Overall, this code snippet calculates the core metric of your script: the average percentage achieved by each student in each physical education course offered by each building.

In [8]:
# Calculate the average percent per student (use filtered data if applicable)
# PE6
B1_C1_avg = B1_C1_df.groupby('StudentID')['Numeric'].mean().to_frame(name='Avg_Percent')
B2_C1_avg = B2_C1_df.groupby('StudentID')['Numeric'].mean().to_frame(name='Avg_Percent')
B3_C1_avg = B3_C1_df.groupby('StudentID')['Numeric'].mean().to_frame(name='Avg_Percent')
# PE7
B1_C2_avg = B1_C2_df.groupby('StudentID')['Numeric'].mean().to_frame(name='Avg_Percent')
B2_C2_avg = B2_C2_df.groupby('StudentID')['Numeric'].mean().to_frame(name='Avg_Percent')
B3_C2_avg = B3_C2_df.groupby('StudentID')['Numeric'].mean().to_frame(name='Avg_Percent')
#PE8
B1_C3_avg = B1_C3_df.groupby('StudentID')['Numeric'].mean().to_frame(name='Avg_Percent')
B2_C3_avg = B2_C3_df.groupby('StudentID')['Numeric'].mean().to_frame(name='Avg_Percent')
B3_C3_avg = B3_C3_df.groupby('StudentID')['Numeric'].mean().to_frame(name='Avg_Percent')

# B1_C2_avg.head()

The next code segment defines a function to assign letter grades based on average percentage and applies it to each building-course DataFrame.

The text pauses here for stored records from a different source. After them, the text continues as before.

/-! ### PAD (rule R44) -/

/-- A byte of the padded buffer: zero from the fill level on. -/
theorem State.pad_buf_getElem (s : State) (i : Nat) (hi : i < 128) :
    s.pad.buf[i] = if s.buflen.val ≤ i then 0x00#8 else s.buf[i] := by
  simp only [State.pad_buf, Vector.getElem_mapIdx]
  by_cases tail : s.buflen.val ≤ i
  · rw [if_pos tail, if_neg (Nat.not_lt.mpr tail)]
    rfl
  · rw [if_neg tail, if_pos (Nat.lt_of_not_le tail)]

/-- Settles O23: byte by byte, and PAD writes the buffer alone. -/
theorem padZeroesTheTail : Obligations.PadZeroesTheTail :=
  fun s => ⟨fun i => s.pad_buf_getElem i.val i.isLt, rfl⟩

/-! ### The zero-padded block (rules R44, R46, R49) -/

/-- A byte of a zero-padded block. -/
theorem blockOf_getElem (bytes : List Byte) (i : Nat) (hi : i < 128) :
    (blockOf bytes)[i] = if inside : i < bytes.length then bytes[i] else 0x00#8 := by
  rw [blockOf, Vector.getElem_ofFn]
  by_cases inside : i < bytes.length
  · rw [dif_pos inside, List.getD_eq_getElem _ _ inside]
  · rw [dif_neg inside, List.getD_eq_default _ _ (Nat.le_of_not_lt inside)]
    rfl

/-- Zeros at the end of the bytes are what the padding writes there anyway. -/
theorem blockOf_append_zeros (bytes : List Byte) (n : Nat) : blockOf (bytes ++ List.replicate n 0) = blockOf bytes := by
  apply Vector.ext
  intro i hi
  simp only [blockOf_getElem, List.length_append, List.length_replicate, List.getElem_append, List.getElem_replicate]
  by_cases inside : i < bytes.length
  · have longer : i < bytes.length + n := by omega
    rw [dif_pos longer, dif_pos inside, dif_pos inside]
  · simp [inside]

/-- The bytes a block was made of are its first bytes. -/
theorem take_blockOf (bytes : List Byte) (short : bytes.length ≤ 128) :
    (blockOf bytes).toList.take bytes.length = bytes := by
  apply List.ext_getElem
  · simp [short]
  · intro i _ inside
    have hi : i < 128 := by omega
    rw [List.getElem_take, Vector.getElem_toList, blockOf_getElem bytes i hi, dif_pos inside]

/-! ### INIT (rule R46) -/

/-- Settles O25: the context of rule R46 element by element, its buffer byte by byte; the parameters outside the ranges
are refused by `exec_init_refused`. -/
theorem initBuildsTheContext : Obligations.InitBuildsTheContext := by
  refine ⟨fun nn key s ge le short => ?_, fun nn key s out => ?_⟩
  · refine ⟨_, exec_init_ok ⟨nn, ge, le⟩ key s short, rfl, rfl, rfl, rfl,
      fun i => blockOf_getElem key i.val i.isLt, ?_, rfl, rfl, rfl, rfl⟩
    rw [State.respond_buflen, State.startContext_buflen]
    by_cases none : key = []
    · simp [none]
    · rw [if_neg none, if_pos (List.length_pos_iff.mpr none)]
      rfl
  · exact ⟨_, exec_init_refused nn key s (by omega), sameElements_raise s s.inbox _, rfl, rfl, rfl⟩

/-! ### FINAL (rule R48) -/

/-- Settles O33: the digest is read from the state after `lastBlock`, which `lastBlock_h` gives as one chunk of
rule R49. -/
theorem finalAnswersTheDigest : Obligations.FinalAnswersTheDigest := by
  refine ⟨fun s live => ⟨_, exec_final_ok s live, rfl, ?_, rfl, rfl⟩,
    fun s fin => ⟨_, exec_final_refused s fin, sameElements_raise s s.inbox _, rfl, rfl, rfl⟩⟩
  rw [State.respond_responses, State.discard_responses, State.lastBlock_responses, State.lastBlock_h,
    State.lastBlock_outlen, State.waiting_eq]

end Sys2Proof.Machine
end

section
/-! SUPPORT. What a context in progress owes the stream it has accepted (rules R8, R49), command by command: INIT starts
the stream, UPDATE extends it, FINAL answers its hash. -/

namespace Sys2Proof.Machine

/-! ### The accepted stream -/

/-- Answering a command does not change what was accepted. -/
theorem Accepted.respond {key input : List Byte} {s : State} (acc : Accepted key input s) (st : Status)
    (d : List Byte) : Accepted key input (s.respond st d) :=
  ⟨acc.key_le, acc.h_eq, acc.counter_eq, acc.buflen_eq, acc.buf_eq, acc.fresh_iff⟩

/-- What the host sends next does not change what was accepted. -/
theorem Accepted.setInbox {key input : List Byte} {s : State} (acc : Accepted key input s) (es : List Event) :
    Accepted key input { s with inbox := es } :=
  ⟨acc.key_le, acc.h_eq, acc.counter_eq, acc.buflen_eq, acc.buf_eq, acc.fresh_iff⟩

/-- The bytes waiting in the buffer are the stream's last chunk (rule R8). -/
theorem Accepted.waiting_eq {key input : List Byte} {s : State} (acc : Accepted key input s) :
    s.waiting = lastChunk (stream key input) := acc.buf_eq

/-- The hash state and the counter, as the pair that rule R49 folds over the chunks before the last. -/
theorem Accepted.hash_eq {key input : List Byte} {s : State} (acc : Accepted key input s) :
    (s.h, s.counter) = hashChunks (initialState s.outlen.val key.length) (fullChunks (stream key input)) :=
  Prod.ext acc.h_eq acc.counter_eq

/-- A stream without input is the key block, or empty (rule R49). -/
theorem stream_nil_length (key : List Byte) (short : key.length ≤ 64) :
    (stream key []).length = if key = [] then 0 else 128 := by
  by_cases none : key = []
  · simp [stream, none]
  · simp [stream, none]
    omega

/-- INIT's buffer holds the stream without input: padding the key block once more adds nothing (rules R46, R49). -/
theorem blockOf_stream_nil (key : List Byte) : blockOf (stream key []) = blockOf key := by
  by_cases none : key = []
  · simp [stream, none]
  · rw [stream, if_neg none, List.append_nil, blockOf_append_zeros]

/-- INIT starts a context that has accepted its key and no input: at most one block, and it waits (rule R46). -/
theorem accepted_startContext (s : State) (nn : OutLen) (key : List Byte) (short : key.length ≤ 64) :
    Accepted key [] (s.startContext nn key) := by
  have len : (s.startContext nn key).buflen.val = (stream key []).length := by
    rw [State.startContext_buflen, stream_nil_length key short]
    split <;> rfl
  have oneChunk : (stream key []).length ≤ 128 := by
    rw [← len]
    omega
  constructor
  · exact short
  · rw [fullChunks_short _ oneChunk]
    rfl
  · rw [fullChunks_short _ oneChunk]
    rfl
  · rw [lastChunk_short _ oneChunk, len]
  · rw [lastChunk_short _ oneChunk, len, State.startContext_buf, ← blockOf_stream_nil, take_blockOf _ oneChunk]
  · exact ⟨fun _ => rfl, fun _ => rfl⟩

/-- Message bytes extend the accepted stream: what was waiting and the payload are cut into the chunks that the longer
stream has after those already compressed (rules R47, R51). -/
theorem Accepted.absorbAll {key input : List Byte} {s : State} (acc : Accepted key input s) (data : List Byte)
    (some : data ≠ []) : Accepted key (input ++ data) ((data.foldl State.absorb s).setTag .active) := by
  obtain ⟨hash, waiting⟩ := s.absorbAll_chunks data
  obtain ⟨outlen, -⟩ := State.absorbAll_frame data s
  obtain ⟨full, last⟩ := chunks_resume (stream key input) data
  rw [acc.waiting_eq] at hash waiting
  rw [← stream_append] at full last
  have folded : ((data.foldl State.absorb s).h, (data.foldl State.absorb s).counter) =
      hashChunks (initialState s.outlen.val key.length) (fullChunks (stream key (input ++ data))) := by
    rw [hash, acc.hash_eq, full, hashChunks, hashChunks, List.foldl_append]
  constructor
  · exact acc.key_le
  · rw [State.setTag_h, State.setTag_outlen, outlen, ← folded]
  · rw [State.setTag_counter, State.setTag_outlen, outlen, ← folded]
  · rw [State.setTag_buflen, last, ← waiting, State.waiting_length]
  · exact waiting.trans last.symm
  · simp [some]

/-- FINAL's compression ends in the state that `hash` reads the digest from (rules R48, R49). -/
theorem Accepted.lastBlock_h {key input : List Byte} {s : State} (acc : Accepted key input s) :
    s.lastBlock.h = hashState s.outlen.val key.length (stream key input) := by
  rw [State.lastBlock_h, acc.waiting_eq, acc.buflen_eq, acc.h_eq, acc.counter_eq, hashState]

/-! ### Each command on an accepted stream -/

/-- `hash` on legal parameters (rule R49). -/
theorem hash_ok (input : List Byte) (nn : OutLen) (key : List Byte) (short : key.length ≤ 64) :
    hash input nn.val key = .ok (extract (hashState nn.val key.length (stream key input)) nn) := by
  rw [hash, dif_pos ⟨nn.one_le, nn.le_64⟩, if_pos short]

/-- INIT on legal parameters starts a context that has accepted its key and no input (rules R8, R46). -/
theorem exec_init_accepted (nn : OutLen) (key : List Byte) (s : State) (short : key.length ≤ 64) :
    ∃ t, exec (.init nn.val key) s = .next t ∧ t.tag ≠ .finalized ∧ t.outlen = nn ∧ Accepted key [] t ∧
      t.responses = s.responses ++ [⟨.ok, []⟩] ∧ t.inbox = s.inbox := by
  refine ⟨_, exec_init_ok nn key s short, ?_, rfl, (accepted_startContext s nn key short).respond .ok [], rfl, rfl⟩
  rw [State.respond_tag, State.startContext_tag]
  decide

/-- UPDATE appends its payload to what a context in progress has accepted (rules R8, R47). -/
theorem exec_update_accepted {key input : List Byte} {s : State} (live : s.tag ≠ .finalized)
    (acc : Accepted key input s) (data : List Byte) :
    ∃ t, exec (.update data) s = .next t ∧ t.tag ≠ .finalized ∧ t.outlen = s.outlen ∧
      Accepted key (input ++ data) t ∧ t.responses = s.responses ++ [⟨.ok, []⟩] ∧ t.inbox = s.inbox := by
  rcases exec_update_cases data s with ⟨fin, -⟩ | ⟨-, rfl, kept⟩ | ⟨-, some, taken⟩
  · exact absurd fin live
  · refine ⟨_, kept, live, rfl, ?_, rfl, rfl⟩
    rw [List.append_nil]
    exact acc.respond .ok []
  · obtain ⟨outlen, -, inbox, responses, -⟩ := State.absorbAll_frame data s
    refine ⟨_, taken, ?_, outlen, (acc.absorbAll data some).respond .ok [], ?_, inbox⟩
    · rw [State.respond_tag, State.setTag_tag]
      decide
    · rw [State.respond_responses, State.setTag_responses, responses]

/-- FINAL answers the hash of what a context in progress has accepted (rules R48, R49). -/
theorem exec_final_accepted {key input : List Byte} {s : State} (live : s.tag ≠ .finalized)
    (acc : Accepted key input s) :
    ∃ t D, exec .final s = .next t ∧ hash input s.outlen.val key = .ok D ∧
      t.responses = s.responses ++ [⟨.ok, D⟩] ∧ t.tag = .finalized ∧ t.inbox = s.inbox := by
  refine ⟨_, _, exec_final_ok s live, ?_, rfl, rfl, rfl⟩
  rw [hash_ok input s.outlen key acc.key_le, acc.lastBlock_h, State.lastBlock_outlen]

end Sys2Proof.Machine
end

section
/-! SUPPORT. The commands of one computation, as a run (rules R26, R50). -/

namespace Sys2Proof.Machine

/-- The decoder reads back the encoding of every instruction that has one (rules R21, R22, R23). -/
theorem decode_encode (i : Instr) (wf : i.wellFormed = true) : decode (encode i) = .ok i := by
  cases i with
  | init nn key =>
    have fits : nn < 256 := of_decide_eq_true wf
    rw [encode, decode_init _ _ (rsvField_formatC ..) (opField_formatC ..), nnField_formatC, BitVec.toNat_ofNat,
      Nat.mod_eq_of_lt fits]
  | update data => exact decode_update _ _ (rsvField_formatC ..) (opField_formatC ..) (nnField_formatC ..)
  | final => exact decode_final _ (rsvField_formatC ..) (opField_formatC ..) (nnField_formatC ..)

/-- The commands after INIT: the input cut over UPDATE commands, then FINAL. -/
def updatesAndFinal (pieces : List (List Byte)) : List Event :=
  (pieces.map Instr.update ++ [Instr.final]).map fun i => .command (encode i)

- Function Definition: It defines a function named get_letter_grade that takes an average percentage as input. The function uses a series of if-elif-else statements to assign letter grades based on pre-defined thresholds:
    - 90% or above: 'A'
    - 80% or above: 'B'
    - 70% or above: 'C'
    - 60% or above: 'D'
    - Below 60%: 'F'
- Applying the Function: The code iterates through each building-course DataFrame (e.g., B1_C1_avg, B3_C2_avg, etc.). It creates a new column named "Letter Grade" and applies the get_letter_grade function to the "Avg_Percent" column using the .apply method. This assigns a letter grade to each student based on their calculated average percentage.
- head() method (Optional): The .head() method is called on B1_C1_avg for debugging and guiding the reader along with the dataframe creation.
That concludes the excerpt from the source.